* **ASSIGNED TASK**
Filter the lines below, copying only those with the string "cases".

*** EXERCISE INPUTS ***

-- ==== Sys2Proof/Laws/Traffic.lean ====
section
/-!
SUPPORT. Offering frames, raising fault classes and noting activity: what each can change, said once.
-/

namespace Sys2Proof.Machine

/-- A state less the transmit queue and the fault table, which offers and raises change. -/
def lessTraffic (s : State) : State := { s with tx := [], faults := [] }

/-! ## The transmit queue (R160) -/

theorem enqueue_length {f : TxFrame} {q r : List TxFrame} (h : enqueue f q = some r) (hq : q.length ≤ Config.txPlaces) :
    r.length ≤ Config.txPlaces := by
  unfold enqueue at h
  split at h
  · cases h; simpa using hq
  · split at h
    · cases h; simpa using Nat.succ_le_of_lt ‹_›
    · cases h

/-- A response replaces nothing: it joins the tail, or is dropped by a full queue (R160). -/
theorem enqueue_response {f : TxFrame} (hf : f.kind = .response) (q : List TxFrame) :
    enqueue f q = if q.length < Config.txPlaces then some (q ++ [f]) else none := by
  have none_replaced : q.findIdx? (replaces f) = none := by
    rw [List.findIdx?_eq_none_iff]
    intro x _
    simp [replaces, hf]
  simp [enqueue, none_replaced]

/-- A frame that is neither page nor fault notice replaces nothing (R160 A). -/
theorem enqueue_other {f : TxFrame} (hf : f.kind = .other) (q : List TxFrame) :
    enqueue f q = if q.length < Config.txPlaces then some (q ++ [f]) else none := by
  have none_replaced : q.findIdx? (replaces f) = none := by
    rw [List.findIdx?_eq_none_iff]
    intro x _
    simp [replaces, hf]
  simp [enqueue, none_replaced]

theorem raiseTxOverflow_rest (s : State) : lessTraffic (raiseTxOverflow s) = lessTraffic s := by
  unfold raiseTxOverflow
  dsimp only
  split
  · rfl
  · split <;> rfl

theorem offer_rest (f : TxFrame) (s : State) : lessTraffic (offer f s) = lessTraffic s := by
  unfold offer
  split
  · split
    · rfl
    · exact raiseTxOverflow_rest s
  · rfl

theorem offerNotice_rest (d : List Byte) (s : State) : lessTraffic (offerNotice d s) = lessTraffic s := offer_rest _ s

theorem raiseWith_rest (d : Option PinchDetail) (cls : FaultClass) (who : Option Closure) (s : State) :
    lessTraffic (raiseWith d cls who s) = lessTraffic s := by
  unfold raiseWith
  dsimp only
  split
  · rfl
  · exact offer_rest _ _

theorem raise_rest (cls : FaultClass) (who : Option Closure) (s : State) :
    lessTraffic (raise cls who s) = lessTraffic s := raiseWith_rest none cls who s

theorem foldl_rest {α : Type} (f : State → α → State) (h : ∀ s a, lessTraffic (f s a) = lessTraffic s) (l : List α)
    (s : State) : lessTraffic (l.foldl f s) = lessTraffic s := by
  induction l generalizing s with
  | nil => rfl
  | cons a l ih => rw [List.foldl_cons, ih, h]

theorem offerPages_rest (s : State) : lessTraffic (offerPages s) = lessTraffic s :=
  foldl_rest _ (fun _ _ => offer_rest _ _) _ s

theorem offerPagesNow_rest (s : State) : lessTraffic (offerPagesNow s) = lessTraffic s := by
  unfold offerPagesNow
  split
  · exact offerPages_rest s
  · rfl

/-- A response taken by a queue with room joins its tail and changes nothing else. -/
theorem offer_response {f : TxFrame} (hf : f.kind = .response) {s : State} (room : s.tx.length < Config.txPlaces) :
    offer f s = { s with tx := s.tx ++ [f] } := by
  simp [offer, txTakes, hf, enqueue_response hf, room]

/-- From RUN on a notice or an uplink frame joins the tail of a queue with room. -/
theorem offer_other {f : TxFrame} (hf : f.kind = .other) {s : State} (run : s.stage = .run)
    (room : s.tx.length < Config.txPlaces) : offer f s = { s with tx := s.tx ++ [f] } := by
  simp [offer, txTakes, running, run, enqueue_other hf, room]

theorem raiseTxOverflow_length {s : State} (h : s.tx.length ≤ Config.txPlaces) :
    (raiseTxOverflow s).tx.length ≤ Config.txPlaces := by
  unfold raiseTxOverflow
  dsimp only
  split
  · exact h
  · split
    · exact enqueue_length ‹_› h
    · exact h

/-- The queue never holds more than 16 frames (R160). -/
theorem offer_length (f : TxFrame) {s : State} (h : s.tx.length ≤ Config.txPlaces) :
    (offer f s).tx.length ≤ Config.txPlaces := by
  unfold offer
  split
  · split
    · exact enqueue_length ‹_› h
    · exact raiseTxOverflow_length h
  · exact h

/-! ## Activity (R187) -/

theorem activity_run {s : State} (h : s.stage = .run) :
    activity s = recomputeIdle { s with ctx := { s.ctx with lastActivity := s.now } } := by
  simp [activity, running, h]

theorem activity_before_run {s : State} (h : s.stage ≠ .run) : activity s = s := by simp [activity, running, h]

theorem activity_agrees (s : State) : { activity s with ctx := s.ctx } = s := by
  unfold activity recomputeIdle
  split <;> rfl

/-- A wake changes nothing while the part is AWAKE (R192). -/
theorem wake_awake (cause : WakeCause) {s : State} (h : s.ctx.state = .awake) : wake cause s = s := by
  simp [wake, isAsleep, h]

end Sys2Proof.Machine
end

*** End of EXERCISE INPUTS ***

* **RESULT**
  · cases h; simpa using hq
    · cases h; simpa using Nat.succ_le_of_lt ‹_›
    · cases h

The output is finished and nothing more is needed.